First impressions: It's really big. The colours are magic. I was overwhelmed by the ridiculous contrast of the resort town and the local community. The wound is very fresh for Indigenous Australia. I have always thought politics to be a sham, but I am really disgusted now. Wipe the primary school curriculum and let's all just learn local Dreaming! I think the local stories of any area in Australia needs to be a massive part of the school system - it is the law of this land, the lessons are solid.
I work for an amazing non-profit arts organisation which is Anangu-owned and directed. I help local artists facilitate dot painting workshops and culture walks by translating. I have been learning Pitjantjatjara to do so, under the patient tutelage of said artists
Now I am painting different things, taking some inspiration from the local artists, re-thinking story-telling ideas and perspective. I have been painting on actual rubbish I find, (mostly shiny).
This week I am house sitting for my friend, who has a donger in community. I wake up at 6 to a kelpie whacking me in the face, I roll to the side of the bed and pat Willie, love personified in a large roo dog. then the three of us walk out the back of community toward the sand dunes, joined by 3 other camp dogs and become a very motley attractive mob. I throw sticks and growl at anyone who steps out of line...I am also learning how to speak camp dog. Ee get to the water tank in the dunes and admire the light as it comes up and dances delicately on all the grasses and trees, forming an embryonic glow around Uluru. Once we are full of colours or I get over throwing sticks we all amble down the dunes through the spinifex and walk down the big red road, back to the donger where I shower with Uluru right outside the window. Then Ipick up an artist from their home in community and we drive to Yulara to do a dot painting workshop. These workshops are so beautiful, the artists teach the tourists some culture, language and how to approach telling their own story in a painting. Sometimes people cry in appreciation as they learn how to tell their own stories, and we laugh a lot. Then we might stop for a cool drink and Wing Dings before driving home. It is very special for tourists to engage with the local people out here, to listen and learn. The experience is important because it develops understanding, which is pivotal for respect and ultimately, change. I feel very privileged to be learning in this way.

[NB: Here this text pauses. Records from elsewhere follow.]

theorem State.busRead_summary (h1 : 0x0200 ≤ wordAddr a) (h2 : wordAddr a < 0x0400) : s.busRead a =
    if s.windowClosed then 0 else BitVec.ofNat 16 (fieldAt s.summaryNat (wordAddr a - 0x0200) 2) := by
  unfold State.busRead
  dsimp only
  rw [if_pos (show wordAddr a < 0x8000 by omega), if_pos (inRange_iff.mpr ⟨h1, h2⟩)]

/-- The summary block and the registers show nothing of the RAM and the cells (R153, 12.2). -/
theorem State.busRead_withWindow {m : List Host.Cell} {cells : Vector OrderCell 128}
    (hw : (0x0200 ≤ wordAddr a ∧ wordAddr a < 0x0400) ∨ 0x8000 ≤ wordAddr a) :
    (s.withWindow m cells).busRead a = s.busRead a := by
  rcases hw with ⟨h1, h2⟩ | h
  · rw [State.busRead_summary h1 h2, State.busRead_summary h1 h2]
    rfl
  · have hregister : ¬wordAddr a < 0x8000 := by omega
    unfold State.busRead
    dsimp only
    rw [if_neg hregister, if_neg hregister]
    rfl

/-- Where a word may lie: in the summary block or the registers, in the cells, or in the RAM (R151). -/
theorem wordAddr_regions (a : Half) :
    ((0x0200 ≤ wordAddr a ∧ wordAddr a < 0x0400) ∨ 0x8000 ≤ wordAddr a) ∨
      (0x0400 ≤ wordAddr a ∧ wordAddr a < 0x2400) ∨
      (wordAddr a < 0x0200 ∨ (0x2400 ≤ wordAddr a ∧ wordAddr a < 0x8000)) := by omega

end

/-! ## A bus write that is no command (R151, R153) -/

/-- `t` is `s` with a word stored, as the port bus shows it: the word is read back, and every other word reads as before
(R151). -/
structure State.WordStored (s t : State) (a v : Half) : Prop where
  reads : t.busRead a = v
  others : ∀ b : Half, wordAddr b ≠ wordAddr a → t.busRead b = s.busRead b

section
variable {s : State} {a : Half} (v : Half)

theorem exec_registerWrite (s : State) (a v : Half) : exec (.registerWriteIgnored a v) s = .next (s.busWrite a v) := rfl

theorem State.busWrite_ram (h : s.windowClosed = false)
    (hw : wordAddr a < 0x0200 ∨ (0x2400 ≤ wordAddr a ∧ wordAddr a < 0x8000)) :
    s.busWrite a v = s.withWindow (Ram.writeHalf s.wp.ram (wordAddr a) v) s.wp.cells := by
  unfold State.busWrite State.writeWindow
  dsimp only
  rw [if_pos (by omega), if_neg (by rw [h]; exact Bool.false_ne_true),
    if_pos (inRam_iff.mpr hw)]
  rfl

theorem State.busWrite_cell (h : s.windowClosed = false) (h1 : 0x0400 ≤ wordAddr a) (h2 : wordAddr a < 0x2400) :
    s.busWrite a v = s.setCell ((wordAddr a - 0x0400) / 64)
      ((s.cell ((wordAddr a - 0x0400) / 64)).writeHalf ((wordAddr a - 0x0400) % 64) v) := by
  unfold State.busWrite State.writeWindow
  dsimp only
  rw [if_pos (by omega), if_neg (by rw [h]; exact Bool.false_ne_true),
    if_neg (by rw [inRam_iff]; omega), if_pos (inRange_iff.mpr ⟨h1, h2⟩)]

theorem State.busWrite_summary (h1 : 0x0200 ≤ wordAddr a) (h2 : wordAddr a < 0x0400) : s.busWrite a v = s := by
  unfold State.busWrite State.writeWindow
  dsimp only
  have hram :
      ¬(decide (wordAddr a < 0x0200) || (decide (0x2400 ≤ wordAddr a) && decide (wordAddr a < 0x8000))) = true := by
    rw [inRam_iff]
    omega
  have hcells : ¬(decide (0x0400 ≤ wordAddr a) && decide (wordAddr a < 0x2400)) = true := by
    rw [inRange_iff]
    omega
  rw [if_pos (by omega), if_neg hram, if_neg hcells, ite_self]

/-- A register write that is no command is dropped (R153). -/
theorem State.busWrite_register (h : 0x8000 ≤ wordAddr a) (hc : isCommandWrite a v = false) : s.busWrite a v = s := by
  simp only [isCommandWrite, Bool.or_eq_false_iff, Bool.and_eq_false_iff, beq_eq_false_iff_ne, decide_eq_false_iff_not]
    at hc
  obtain ⟨⟨hcommand, hnudge⟩, hack⟩ := hc
  unfold State.busWrite
  dsimp only
  rw [if_neg (by omega), if_neg hnudge]
  split
  · next h4 =>
    split
    · next hv => omega
    · next hv => omega
    · next hv => omega
    · next hv => omega
    · rfl
  · split
    · next hA =>
      unfold State.writeAcknowledge
      rw [if_pos]
      simp only [Bool.or_eq_true, decide_eq_true_eq]
      omega
    · rfl
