/-- Opcodes 0xC0 to 0xFF (30_encoding.md R65, R80). -/
def decodeQuadrant3 (op b1 b2 : Byte) (y z : Nat) : Instr :=
  match z with
  | 0 => .ofRet (condOfCode y)
  | 1 =>
    match y with
    | 1 => .ret
    | 3 => .unrecognised op
    | 5 => .pchl
    | 7 => .sphl
    | _ =>
      match pairOfCode (y / 2) with
      | some p => .ofPop p
      | none => .popPsw
  | 2 => .ofJump (condOfCode y) (joinBytes b2 b1)
  | 3 =>
    match y with
    | 0 => .jmp (joinBytes b2 b1)
    | 1 => .unrecognised op
    | 2 => .outPort b1
    | 3 => .inPort b1
    | 4 => .xthl
    | 5 => .xchg
    | 6 => .di
    | _ => .ei
  | 4 => .ofCall (condOfCode y) (joinBytes b2 b1)
  | 5 =>
    match y with
    | 1 => .call (joinBytes b2 b1)
    | 3 => .unrecognised op
    | 5 => .unrecognised op
    | 7 => .unrecognised op
    | _ =>
      match pairOfCode (y / 2) with
      | some p => .ofPush p
      | none => .pushPsw
  | 6 => .ofAluImm (aluOfCode y) b1
  | _ => .ofRst (Fin.ofNat 8 y)

/-- The instruction of an opcode byte with the two bytes that follow it (30_encoding.md R63, R73): an exhaustive choice on the
opcode byte. An instruction without operand bytes ignores `b1` and `b2`. -/
def decodeOpcode (op b1 b2 : Byte) : Instr :=
  let y := (op.extractLsb' 3 3).toNat
  let z := (op.extractLsb' 0 3).toNat
  match (op.extractLsb' 6 2).toNat with
  | 0 => decodeQuadrant0 op b1 b2 y z
  | 1 => decodeQuadrant1 y z
  | 2 => decodeQuadrant2 y z
  | _ => decodeQuadrant3 op b1 b2 y z

/-- The opcodes with an 8-bit operand (30_encoding.md R64). -/
def length2Opcodes : List Byte :=
  [0x06#8, 0x0E#8, 0x16#8, 0x1E#8, 0x26#8, 0x2E#8, 0x36#8, 0x3E#8, 0xC6#8, 0xCE#8, 0xD6#8, 0xDE#8, 0xE6#8, 0xEE#8, 0xF6#8,
   0xFE#8, 0xD3#8, 0xDB#8]

/-- The opcodes with a 16-bit operand (30_encoding.md R64). -/
def length3Opcodes : List Byte :=
  [0x01#8, 0x11#8, 0x21#8, 0x31#8, 0x22#8, 0x2A#8, 0x32#8, 0x3A#8, 0xC3#8, 0xC2#8, 0xCA#8, 0xD2#8, 0xDA#8, 0xE2#8, 0xEA#8,
   0xF2#8, 0xFA#8, 0xCD#8, 0xC4#8, 0xCC#8, 0xD4#8, 0xDC#8, 0xE4#8, 0xEC#8, 0xF4#8, 0xFC#8]

/-- The length of an instruction, from its opcode byte alone (30_encoding.md R64, R82). -/
def opcodeLength (op : Byte) : Nat :=
  if length2Opcodes.contains op then 2 else if length3Opcodes.contains op then 3 else 1

/-- Why a list of bytes holds no whole instruction. An unrecognised opcode is no such reason: it decodes to `unrecognised`. -/
inductive DecodeError where
  | noOpcode                       -- the list is empty
  | missingOperand (op : Byte)     -- the list ends before the operand bytes of the opcode `op`
  deriving DecidableEq, Repr

/-- The first instruction of a list of bytes and the bytes after it; exactly as many bytes as its length are taken
(30_encoding.md R82). -/
def decode : List Byte → Except DecodeError (Instr × List Byte)
  | [] => .error .noOpcode
  | op :: rest =>
    match opcodeLength op, rest with
    | 1, rest => .ok (decodeOpcode op 0 0, rest)
    | 2, b1 :: rest => .ok (decodeOpcode op b1 0, rest)
    | 3, b1 :: b2 :: rest => .ok (decodeOpcode op b1 b2, rest)
    | _, _ => .error (.missingOperand op)
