-- ==== Sys2Proof/Machine/Flow.lean ====
section
/-! DEFINITION. The meanings of 45_flow_interrupt.md: EI, DI, HLT, IN, OUT, NOP; and the decode failure of an unrecognised byte (60_exceptions.md R188). -/

namespace Sys2Proof.Machine

/-- EI (R181). -/
def execEi (s : State) : Result := .next { s with ie := true }

/-- DI (R182). -/
def execDi (s : State) : Result := .next { s with ie := false }

/-- HLT is "treated as a no-op placeholder": nothing; `ie` is not read (R183). -/
def execHlt (s : State) : Result := .next s

/-- IN consumes its operand byte and does nothing else: A is not written, no port is read (R184). -/
def execInPort (_port : Byte) (s : State) : Result := .next s

/-- OUT consumes its operand byte and does nothing else (R185). -/
def execOutPort (_port : Byte) (s : State) : Result := .next s

/-- Nothing; pc has already advanced (R186). -/
def execNop (s : State) : Result := .next s

/-- An opcode byte with no assigned behaviour: the decode failure (60_exceptions.md R188, R189). -/
def execUnrecognised (op : Byte) (s : State) : Result := s.decodeFailure op

end Sys2Proof.Machine
end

I'm not sure if I can see myself out here long term. The desert is very much on the map of my heart now, the sand is in my blood. I do miss my family and friends but the work is very interesting. The stories out here are rich - anyone who thinks Australia has no culture needs to get out more!
I am planning my curatorial debut for November at Ambush Gallery in Sydney, 'Barkers and Biters'. i just want to keep making art, telling stories and saying what must be said in that voice.
Favourite things to do in the area: going to Kanju Gorge at sunset, flipping through the Mutitjulu aged-care art, playing with camp dogs, driving on bumpy roads, Going out bush with the artists. Painting, admiring the morning light over spinifex grass.
Tips for people thinking of moving near Uluru: be humble or die. You need to let go of any expectation. Shut up. Watch. Listen. And drink plenty of water.